The solution, then, for Egypt does not realistically appear to be actual war with Ethiopia, because war holds the prospect of an even worse situation for Pres. Sisi than is currently the case. However, the threat of war, and actual kinetic proxy war promoting in the break-up of Ethiopia, does offer some prospect of an amelioration for (or distraction from) Egypt’s short-term political unrest. But it still could not result in the Blue Nile somehow magically producing more water.

And absent more water, what good is such a result for Egypt in the longer-term?

The Washington, DC-based International Strategic Studies Association (ISSA) on October 30, 2015, at a conference on the Red Sea and Eastern Mediterranean, specifically proposed an over-arching solution which would have leap-frogged the present dilemma, and this was then documented in the study, Rise of the RedMed: How the Mediterranean-Red Sea Nexus is Resuming its Strategic Centrality [full text here for GIS subscribers], published in 2016.2

That approach is discussed later in this report, but it was apparent that both major governments (Egypt and Ethiopia) needed options which would offer meaningful economic respite for their populations while giving a face-saving way of moving beyond the so-called water dispute.

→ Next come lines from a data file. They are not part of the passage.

/-- The placement of a tail end (R38). -/
@[simp] theorem Channel.placeAfter_frame (now delay : Nat) (old : BurstRecord) (ch : Channel) :
    (ch.placeAfter now delay old).uwg = ch.uwg ∧
    (ch.placeAfter now delay old).uwgHeld = ch.uwgHeld ∧
    (ch.placeAfter now delay old).sg = ch.sg ∧
    (ch.placeAfter now delay old).sgHeld = ch.sgHeld ∧
    (ch.placeAfter now delay old).disregard = ch.disregard ∧
    (ch.placeAfter now delay old).queue = ch.queue ∧
    (ch.placeAfter now delay old).wu = ch.wu ∧
    (ch.placeAfter now delay old).delayLine = ch.delayLine ∧
    (ch.placeAfter now delay old).res = ch.res ∧
    (ch.placeAfter now delay old).heads = ch.heads ∧
    (ch.placeAfter now delay old).nextTick = ch.nextTick ∧
    (ch.placeAfter now delay old).tickPeriod = ch.tickPeriod ∧
    (ch.placeAfter now delay old).ambient = ch.ambient ∧
    (ch.placeAfter now delay old).ambientSet = ch.ambientSet ∧
    (ch.placeAfter now delay old).set = ch.set ∧
    (ch.placeAfter now delay old).injectMemory = ch.injectMemory ∧
    (ch.placeAfter now delay old).port = ch.port ∧
    (ch.placeAfter now delay old).image = ch.image := by
  unfold Channel.placeAfter; split <;> [simp; split <;> simp]

/-- A re-aim (R43). -/
@[simp] theorem Channel.reaim_frame (now delay : Nat) (ch : Channel) :
    (ch.reaim now delay).uwg = ch.uwg ∧
    (ch.reaim now delay).uwgHeld = ch.uwgHeld ∧
    (ch.reaim now delay).sg = ch.sg ∧
    (ch.reaim now delay).sgHeld = ch.sgHeld ∧
    (ch.reaim now delay).disregard = ch.disregard ∧
    (ch.reaim now delay).queue = ch.queue ∧
    (ch.reaim now delay).wu = ch.wu ∧
    (ch.reaim now delay).delayLine = ch.delayLine ∧
    (ch.reaim now delay).res = ch.res ∧
    (ch.reaim now delay).heads = ch.heads ∧
    (ch.reaim now delay).nextTick = ch.nextTick ∧
    (ch.reaim now delay).tickPeriod = ch.tickPeriod ∧
    (ch.reaim now delay).ambient = ch.ambient ∧
    (ch.reaim now delay).ambientSet = ch.ambientSet ∧
    (ch.reaim now delay).set = ch.set ∧
    (ch.reaim now delay).injectMemory = ch.injectMemory ∧
    (ch.reaim now delay).port = ch.port ∧
    (ch.reaim now delay).image = ch.image := by
  unfold Channel.reaim; split <;> [simp; split <;> [split <;> simp; simp]]

/-- The Planner after a cut of its front record (R45, R46). -/
@[simp] theorem Channel.afterCut_frame (now delay : Nat) (ch : Channel) :
    (ch.afterCut now delay).uwg = ch.uwg ∧
    (ch.afterCut now delay).uwgHeld = ch.uwgHeld ∧
    (ch.afterCut now delay).sg = ch.sg ∧
    (ch.afterCut now delay).sgHeld = ch.sgHeld ∧
    (ch.afterCut now delay).disregard = ch.disregard ∧
    (ch.afterCut now delay).queue = ch.queue ∧
    (ch.afterCut now delay).wu = ch.wu ∧
    (ch.afterCut now delay).delayLine = ch.delayLine ∧
    (ch.afterCut now delay).res = ch.res ∧
    (ch.afterCut now delay).heads = ch.heads ∧
    (ch.afterCut now delay).nextTick = ch.nextTick ∧
    (ch.afterCut now delay).tickPeriod = ch.tickPeriod ∧
    (ch.afterCut now delay).ambient = ch.ambient ∧
    (ch.afterCut now delay).ambientSet = ch.ambientSet ∧
    (ch.afterCut now delay).set = ch.set ∧
    (ch.afterCut now delay).injectMemory = ch.injectMemory ∧
    (ch.afterCut now delay).port = ch.port ∧
    (ch.afterCut now delay).image = ch.image := by
  unfold Channel.afterCut; split <;> simp

/-- A new front record is taken up (R31). -/
@[simp] theorem Channel.enterService_frame (now : Nat) (ch : Channel) :
    (ch.enterService now).uwg = ch.uwg ∧
    (ch.enterService now).uwgHeld = ch.uwgHeld ∧
    (ch.enterService now).sg = ch.sg ∧
    (ch.enterService now).sgHeld = ch.sgHeld ∧
    (ch.enterService now).disregard = ch.disregard ∧
    (ch.enterService now).queue = ch.queue ∧
    (ch.enterService now).wu = ch.wu ∧
    (ch.enterService now).delayLine = ch.delayLine ∧
    (ch.enterService now).res = ch.res ∧
    (ch.enterService now).heads = ch.heads ∧
    (ch.enterService now).nextTick = ch.nextTick ∧
    (ch.enterService now).tickPeriod = ch.tickPeriod ∧
    (ch.enterService now).ambient = ch.ambient ∧
    (ch.enterService now).ambientSet = ch.ambientSet ∧
    (ch.enterService now).set = ch.set ∧
    (ch.enterService now).injectMemory = ch.injectMemory ∧
    (ch.enterService now).port = ch.port ∧
    (ch.enterService now).image = ch.image ∧
    (ch.enterService now).jnl = ch.jnl := by
  unfold Channel.enterService; split <;> [split <;> simp; simp]

/-- A truncation (R21). -/
@[simp] theorem Channel.truncate_frame (now : Nat) (why : CutReason) (r : BurstRecord) (ch : Channel) :
    (ch.truncate now why r).uwg = ch.uwg ∧
    (ch.truncate now why r).uwgHeld = ch.uwgHeld ∧
    (ch.truncate now why r).sg = ch.sg ∧
    (ch.truncate now why r).sgHeld = ch.sgHeld ∧
    (ch.truncate now why r).disregard = ch.disregard ∧
    (ch.truncate now why r).delayLine = ch.delayLine ∧
    (ch.truncate now why r).plan = ch.plan ∧
    (ch.truncate now why r).lvl = ch.lvl ∧
    (ch.truncate now why r).heldTrim = ch.heldTrim ∧
    (ch.truncate now why r).heads = ch.heads ∧
    (ch.truncate now why r).nextTick = ch.nextTick ∧
    (ch.truncate now why r).tickPeriod = ch.tickPeriod ∧
    (ch.truncate now why r).ambient = ch.ambient ∧
    (ch.truncate now why r).ambientSet = ch.ambientSet ∧
    (ch.truncate now why r).mon = ch.mon ∧
    (ch.truncate now why r).set = ch.set ∧
    (ch.truncate now why r).injectMemory = ch.injectMemory ∧
    (ch.truncate now why r).port = ch.port ∧
    (ch.truncate now why r).image = ch.image := by
  simp [Channel.truncate]

/-- A truncation of the record being written (R23). -/
@[simp] theorem Channel.truncateWriting_frame (now : Nat) (why : CutReason) (ch : Channel) :
    (ch.truncateWriting now why).uwg = ch.uwg ∧
    (ch.truncateWriting now why).uwgHeld = ch.uwgHeld ∧
    (ch.truncateWriting now why).sg = ch.sg ∧
    (ch.truncateWriting now why).sgHeld = ch.sgHeld ∧
    (ch.truncateWriting now why).disregard = ch.disregard ∧
    (ch.truncateWriting now why).delayLine = ch.delayLine ∧
    (ch.truncateWriting now why).plan = ch.plan ∧
    (ch.truncateWriting now why).lvl = ch.lvl ∧
    (ch.truncateWriting now why).heldTrim = ch.heldTrim ∧
    (ch.truncateWriting now why).heads = ch.heads ∧
    (ch.truncateWriting now why).nextTick = ch.nextTick ∧
    (ch.truncateWriting now why).tickPeriod = ch.tickPeriod ∧
    (ch.truncateWriting now why).ambient = ch.ambient ∧
    (ch.truncateWriting now why).ambientSet = ch.ambientSet ∧
    (ch.truncateWriting now why).mon = ch.mon ∧
    (ch.truncateWriting now why).set = ch.set ∧
    (ch.truncateWriting now why).injectMemory = ch.injectMemory ∧
    (ch.truncateWriting now why).port = ch.port ∧
    (ch.truncateWriting now why).image = ch.image := by
  unfold Channel.truncateWriting; split <;> [split <;> simp; simp]

/-- A fold of posts changes the Journal only. -/
@[simp] theorem Channel.foldPost_frame (why : RefuseReason) (q : List BurstRecord) (ch : Channel) :
    (q.foldl (fun x r => x.post .refused (headCode r.head) why.code) ch) =
      { ch with jnl := q.foldl (fun j r => j.post .refused (headCode r.head) why.code) ch.jnl } := by
  induction q generalizing ch with
  | nil => rfl
  | cons r q ih => simp only [List.foldl_cons, ih]; rfl

/-- The refusal of every live record (R23). -/
@[simp] theorem Channel.refuseAll_frame (why : RefuseReason) (ch : Channel) :
    (ch.refuseAll why).uwg = ch.uwg ∧
    (ch.refuseAll why).uwgHeld = ch.uwgHeld ∧
    (ch.refuseAll why).sg = ch.sg ∧
    (ch.refuseAll why).sgHeld = ch.sgHeld ∧
    (ch.refuseAll why).disregard = ch.disregard ∧
    (ch.refuseAll why).dwg = ch.dwg ∧
    (ch.refuseAll why).wu = ch.wu ∧
    (ch.refuseAll why).delayLine = ch.delayLine ∧
    (ch.refuseAll why).plan = ch.plan ∧
    (ch.refuseAll why).lvl = ch.lvl ∧
    (ch.refuseAll why).heldTrim = ch.heldTrim ∧
    (ch.refuseAll why).res = ch.res ∧
    (ch.refuseAll why).heads = ch.heads ∧
    (ch.refuseAll why).nextTick = ch.nextTick ∧
    (ch.refuseAll why).tickPeriod = ch.tickPeriod ∧
    (ch.refuseAll why).ambient = ch.ambient ∧
    (ch.refuseAll why).ambientSet = ch.ambientSet ∧
    (ch.refuseAll why).mon = ch.mon ∧
    (ch.refuseAll why).set = ch.set ∧
    (ch.refuseAll why).injectMemory = ch.injectMemory ∧
    (ch.refuseAll why).port = ch.port ∧
    (ch.refuseAll why).image = ch.image := by
  simp [Channel.refuseAll]

/-- An entry into FAULT or HALTED (R49, R51). -/
@[simp] theorem Channel.shutDown_frame (now : Nat) (p : PlanState) (cut : CutReason) (why : RefuseReason) (ch : Channel) :
    (ch.shutDown now p cut why).uwg = ch.uwg ∧
    (ch.shutDown now p cut why).uwgHeld = ch.uwgHeld ∧
    (ch.shutDown now p cut why).sg = ch.sg ∧
    (ch.shutDown now p cut why).sgHeld = ch.sgHeld ∧
    (ch.shutDown now p cut why).disregard = ch.disregard ∧
    (ch.shutDown now p cut why).delayLine = ch.delayLine ∧
    (ch.shutDown now p cut why).heads = ch.heads ∧
    (ch.shutDown now p cut why).nextTick = ch.nextTick ∧
    (ch.shutDown now p cut why).tickPeriod = ch.tickPeriod ∧
    (ch.shutDown now p cut why).ambient = ch.ambient ∧
    (ch.shutDown now p cut why).ambientSet = ch.ambientSet ∧
    (ch.shutDown now p cut why).set = ch.set ∧
    (ch.shutDown now p cut why).injectMemory = ch.injectMemory ∧
    (ch.shutDown now p cut why).port = ch.port ∧
    (ch.shutDown now p cut why).image = ch.image := by
  simp [Channel.shutDown]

The solution could also address water issues, but in such a way that it promoted the concept of a win-win situation.

Thus, the denouement which could be reached in the complex of wars could be the realization that only a grand bargain between Pres. al-Sisi and Prime Minister Abiy, to create a super-solution on a “Sadat to Jerusalem” scale, could enable a solution to the otherwise intractable situation.

The Current Situation

The most immediate threat to Ethiopian Prime Minister Abiy Ahmed Ali stemmed from the full-scale civil war being waged against the Government — and against even the concept of Ethiopian unity or the notion of Ethiopia — by two marxist extremist groups, the Tigré (Tigray) People’s Liberation Front (TPLF), and the Oromo Liberation Front (OLF, in its many formats).

Neither group represented the majority of either the Tigrean or Oromo peoples. Indeed, the TPLF had been content with the concept of a greater Ethiopian state when it was literally handed control of the national government in July 1991 with the collapse of the Soviet-backed Dergue upon the fall of communism in the Soviet Union. From July 1991 until the collapse of the TPLF control of government in 2018, the TPLF did not oppose Ethiopian unity.

The TPLF and the OLF are not indigenously self-sustaining forces against the national Government, however. Both have support from the Government of Egypt and (in the case of the TPLF) the US, and some other foreign entities, because the wider war is not merely the insurgency within Ethiopia. It relates to the historical demands by Egypt — over centuries — that it be allowed to control the flow of waters of the Blue Nile, which has its origins in Lake Tana, in the Amhara Highlands of Ethiopia.

This goes against international law which gives upstream riparian states clear rights over the flow of rivers to downstream riparian states.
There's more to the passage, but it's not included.